-- ==== Sys2Proof/Tests/Slice0.lean ====
section
/-!
SUPPORT. The model's own tests. Expected values come from the spec: the vectors V and the programs P of
95_test_vectors.md, and words written out from the encodings of 30_encoding.md. `witness_<Name>` shows a state and operands
that meet every hypothesis of `Obligations.<Name>`.
-/
namespace Sys2Proof.Tests
open Sys2Proof Sys2Proof.Machine

/-- The 4×3 panel of P1. -/
def panel : Cfg := { Cfg.default with pw := 4, ph := 3 }

/-- The panel after block reset. -/
def fresh : State := State.resetWith panel

/-- The panel in `READY`. -/
def ready : State := { fresh with phase := .ready }

/-- The panel in `DEAD`. -/
def dead : State := { fresh with phase := .dead }

/-- A 240×240 panel (the default) in `READY`. -/
def square : State := { State.reset with phase := .ready }

/-- A transport with the given verdicts. -/
def withBursts (verdicts : List BurstVerdict) (s : State) : State :=
  { s with env := { s.env with bursts := verdicts } }

/-- The host's presentation of one request. -/
def asked (d : Descriptor) (stream : StreamPort) (s : State) : State := { s with inbox := [.request d stream] }

/-- The state of a next outcome. -/
def nextOf : Host.Outcome State Fault Refusal → Option State
  | .next s => some s
  | .fault _ => none
  | .refused _ => none

/-- What a host sees of a step from an empty trace: the answer and the events. -/
def seen (o : Host.Outcome State Fault Refusal) : Option (List ResponseWord × List Event) :=
  (nextOf o).map fun s => (s.responses, s.trace)

/-- The decoder's answer, without the reason of a refusal. -/
def read (w : Encoded) : Option Instr := (decode Cfg.default w).toOption

/-! ### Well-formedness -/

theorem test_wellFormed_refuses_inverted_columns :
    (Instr.setAddressWindowColumns 3 2).wellFormed panel = false := by decide

theorem test_wellFormed_refuses_columns_off_the_panel :
    (Instr.setAddressWindowColumns 0 4).wellFormed panel = false ∧
    (Instr.setAddressWindowColumns 0 3).wellFormed panel = true := by decide

theorem test_wellFormed_refuses_inverted_rows :
    (Instr.setAddressWindowRows 1 0).wellFormed panel = false := by decide

theorem test_wellFormed_refuses_rows_off_the_panel :
    (Instr.setAddressWindowRows 0 3).wellFormed panel = false ∧
    (Instr.setAddressWindowRows 0 2).wellFormed panel = true := by decide

theorem test_wellFormed_refuses_no_colour : (Instr.memoryWrite []).wellFormed panel = false := by decide

theorem test_stream_wellFormed_refuses_no_end_item :
    pixelStreamWellFormed [itemOf false 0 0 0] = false ∧ pixelStreamWellFormed [itemOf true 0 0 0] = true := by decide

theorem test_stream_wellFormed_refuses_a_wrong_length :
    imageStreamWellFormed 1 1 [0] = false ∧ imageStreamWellFormed 1 1 [0, 0, 0] = false ∧
    imageStreamWellFormed 1 1 [0, 0] = true := by decide

/-! ### Decoding: words written out from R81 to R83 and R88 to R91 -/

theorem test_decode_init : read (.request 0x0000000000000000000000) = some .init := by decide

theorem test_decode_setOrientation :
    read (.request 0x01FFFE1234000500060007) = some (.setOrientation 2) := by decide

theorem test_decode_clear : read (.request 0x02001F0000000000000000) = some (.clear 0x001F) := by decide

theorem test_decode_drawPixels : read (.request 0x0300000000000000000000) = some .drawPixels := by decide

theorem test_decode_fillRect :
    read (.request 0x04000A00270014003BF800) = some (.fillRect 10 39 20 59 0xF800) := by decide

theorem test_decode_drawImage :
    read (.request 0x0500220008005600400000) = some (.drawImage 34 8 86 64) := by decide

theorem test_decode_configureScroll :
    read (.request 0x06002800A0002800000000) = some (.configureScroll 40 160 40) := by decide

theorem test_decode_setOffset : read (.request 0x0700EF0000000000000000) = some (.setOffset 239) := by decide

theorem test_decode_reserved_operations :
    read (.request 0x0800000000000000000000) = none ∧ read (.request 0x2A00010002000300000000) = none ∧
    read (.request 0xFF00000000000000000000) = none := by decide

theorem test_decode_sleepOut : read (.wire [0x11]) = some .sleepOut := by decide

theorem test_decode_setColorMode : read (.wire [0x3A, 0x55]) = some .setColorMode := by decide

theorem test_decode_setMemoryAccessControl :
    read (.wire [0x36, 0x20]) = some (.setMemoryAccessControl true false) ∧
    read (.wire [0x36, 0x40]) = some (.setMemoryAccessControl false true) := by decide

theorem test_decode_setAddressWindowColumns :
    read (.wire [0x2A, 0x00, 0xEE, 0x00, 0xEF]) = some (.setAddressWindowColumns 238 239) := by decide

theorem test_decode_setAddressWindowRows :
    read (.wire [0x2B, 0x01, 0x3E, 0x01, 0x3F]) = some (.setAddressWindowRows 318 319) := by decide

theorem test_decode_memoryWrite :
    read (.wire [0x2C, 0xF8, 0x00, 0x07, 0xE0]) = some (.memoryWrite [0xF800, 0x07E0]) := by decide

theorem test_decode_setScrollArea :
    read (.wire [0x33, 0x00, 0x00, 0x01, 0x40, 0x00, 0x00]) = some (.setScrollArea 0 320 0) := by decide

theorem test_decode_setScrollOffset : read (.wire [0x37, 0x01, 0x3F]) = some (.setScrollOffset 319) := by decide

theorem test_decode_displayOn : read (.wire [0x29]) = some .displayOn := by decide

theorem test_decode_refuses_malformed_commands :
    read (.wire []) = none ∧ read (.wire [0x00]) = none ∧ read (.wire [0x11, 0x00]) = none ∧
    read (.wire [0x2A, 0x00, 0xEE, 0x00]) = none ∧ read (.wire [0x2C]) = none ∧ read (.wire [0x2C, 0xF8]) = none ∧
    read (.wire [0x36, 0x08]) = none := by decide

/-- Every row of spec/opcode_table.json, by its width and its match bits. -/
theorem test_table_rows_decode :
    decodeTableWord 88 0x0000000000000000000000 = some .init ∧
    decodeTableWord 88 0x0100000000000000000000 = some (.setOrientation 0) ∧
    decodeTableWord 88 0x0200000000000000000000 = some (.clear 0) ∧
    decodeTableWord 88 0x0300000000000000000000 = some .drawPixels ∧
    decodeTableWord 88 0x0400000000000000000000 = some (.fillRect 0 0 0 0 0) ∧
    decodeTableWord 88 0x0500000000000000000000 = some (.drawImage 0 0 0 0) ∧
    decodeTableWord 88 0x0600000000000000000000 = some (.configureScroll 0 0 0) ∧
    decodeTableWord 88 0x0700000000000000000000 = some (.setOffset 0) ∧
    decodeTableWord 8 0x11 = some .sleepOut ∧ decodeTableWord 8 0x3A = some .setColorMode ∧
    decodeTableWord 8 0x36 = some (.setMemoryAccessControl false false) ∧
    decodeTableWord 8 0x2A = some (.setAddressWindowColumns 0 0) ∧
    decodeTableWord 8 0x2B = some (.setAddressWindowRows 0 0) ∧ decodeTableWord 8 0x2C = some (.memoryWrite [0]) ∧
    decodeTableWord 8 0x33 = some (.setScrollArea 0 0 0) ∧ decodeTableWord 8 0x37 = some (.setScrollOffset 0) ∧
    decodeTableWord 8 0x29 = some .displayOn := by decide

/-- `INIT` and `sleep_out` placed as the first instruction after reset (V90, V13). -/
theorem test_placed_words_run :
    seen (step (State.reset.withFetchWord 88 0)) = some ([0x10], initEvents State.reset) ∧
    seen (step (State.reset.withFetchWord 8 0x11)) = some ([], [cmd 0x11]) := by decide

/-- V8 and then a `C(2C) D(F8 00 07 E0)` cut after three bytes of its payload (R95). -/
theorem test_decodeTrace_accepts_a_truncated_final_command :
    (decodeTrace Cfg.default (flat
      [cmd 0x2A, dat [0x00, 0xEE, 0x00, 0xEF], cmd 0x2B, dat [0x01, 0x3E, 0x01, 0x3F], cmd 0x2C,
       .burst .data [0xF8, 0x00, 0x07] .faulted])).toOption =
    some [.whole (.setAddressWindowColumns 238 239), .whole (.setAddressWindowRows 318 319),
      .truncated 0x2C [0xF8, 0x00, 0x07]] := by decide

/-- A row command cut inside its payload, a command byte that did not go out (V5) and the start of an `INIT` (V90) are read
to their end (R95); an opcode outside the nine is not (R92). -/
theorem test_decodeTrace_reads_on_after_a_fault :
    (decodeTrace Cfg.default (flat
      [cmd 0x2B, .burst .data [0x01] .faulted, .burst .command [] .faulted, .rst 0, .dly 10, .rst 1, .dly 120, cmd 0x11])).toOption =
      some [.truncated 0x2B [0x01], .whole .sleepOut] ∧
    (decodeTrace Cfg.default [.byte .command 0x00]).toOption = none := by decide

/-! ### One step of each request -/

/-- V90. -/
theorem test_init :
    seen (step (asked 0 .none fresh)) = some ([0x10],
      [.rst 0, .dly 10, .rst 1, .dly 120, cmd 0x11, cmd 0x3A, dat [0x55], cmd 0x36, dat [0x00], cmd 0x29]) := by decide

/-- V95. -/
theorem test_init_faulted :
    seen (step (withBursts [.ok, .ok, .fault 1 0] (asked 0 .none fresh))) = some ([0x2C],
      [.rst 0, .dly 10, .rst 1, .dly 120, cmd 0x11, cmd 0x3A, .burst .data [0x55] .faulted]) := by decide

/-- V56: ignored bits set. -/
theorem test_setOrientation :
    seen (step (asked 0x01FFFE1234000500060007 .none square)) = some ([0x10], [cmd 0x36, dat [0x40]]) := by decide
────
*Prompt:* After locating the line with "def asked (d" in the material above, return it and each line after it exactly, ending at the line with "read (.request 0x01FFFE1234000500060007)".

*Reply to the exercise:*
def asked (d : Descriptor) (stream : StreamPort) (s : State) : State := { s with inbox := [.request d stream] }

/-- The state of a next outcome. -/
def nextOf : Host.Outcome State Fault Refusal → Option State
  | .next s => some s
  | .fault _ => none
  | .refused _ => none

/-- What a host sees of a step from an empty trace: the answer and the events. -/
def seen (o : Host.Outcome State Fault Refusal) : Option (List ResponseWord × List Event) :=
  (nextOf o).map fun s => (s.responses, s.trace)

/-- The decoder's answer, without the reason of a refusal. -/
def read (w : Encoded) : Option Instr := (decode Cfg.default w).toOption

/-! ### Well-formedness -/

theorem test_wellFormed_refuses_inverted_columns :
    (Instr.setAddressWindowColumns 3 2).wellFormed panel = false := by decide

theorem test_wellFormed_refuses_columns_off_the_panel :
    (Instr.setAddressWindowColumns 0 4).wellFormed panel = false ∧
    (Instr.setAddressWindowColumns 0 3).wellFormed panel = true := by decide

theorem test_wellFormed_refuses_inverted_rows :
    (Instr.setAddressWindowRows 1 0).wellFormed panel = false := by decide

theorem test_wellFormed_refuses_rows_off_the_panel :
    (Instr.setAddressWindowRows 0 3).wellFormed panel = false ∧
    (Instr.setAddressWindowRows 0 2).wellFormed panel = true := by decide

theorem test_wellFormed_refuses_no_colour : (Instr.memoryWrite []).wellFormed panel = false := by decide

theorem test_stream_wellFormed_refuses_no_end_item :
    pixelStreamWellFormed [itemOf false 0 0 0] = false ∧ pixelStreamWellFormed [itemOf true 0 0 0] = true := by decide

theorem test_stream_wellFormed_refuses_a_wrong_length :
    imageStreamWellFormed 1 1 [0] = false ∧ imageStreamWellFormed 1 1 [0, 0, 0] = false ∧
    imageStreamWellFormed 1 1 [0, 0] = true := by decide

/-! ### Decoding: words written out from R81 to R83 and R88 to R91 -/

theorem test_decode_init : read (.request 0x0000000000000000000000) = some .init := by decide

theorem test_decode_setOrientation :
    read (.request 0x01FFFE1234000500060007) = some (.setOrientation 2) := by decide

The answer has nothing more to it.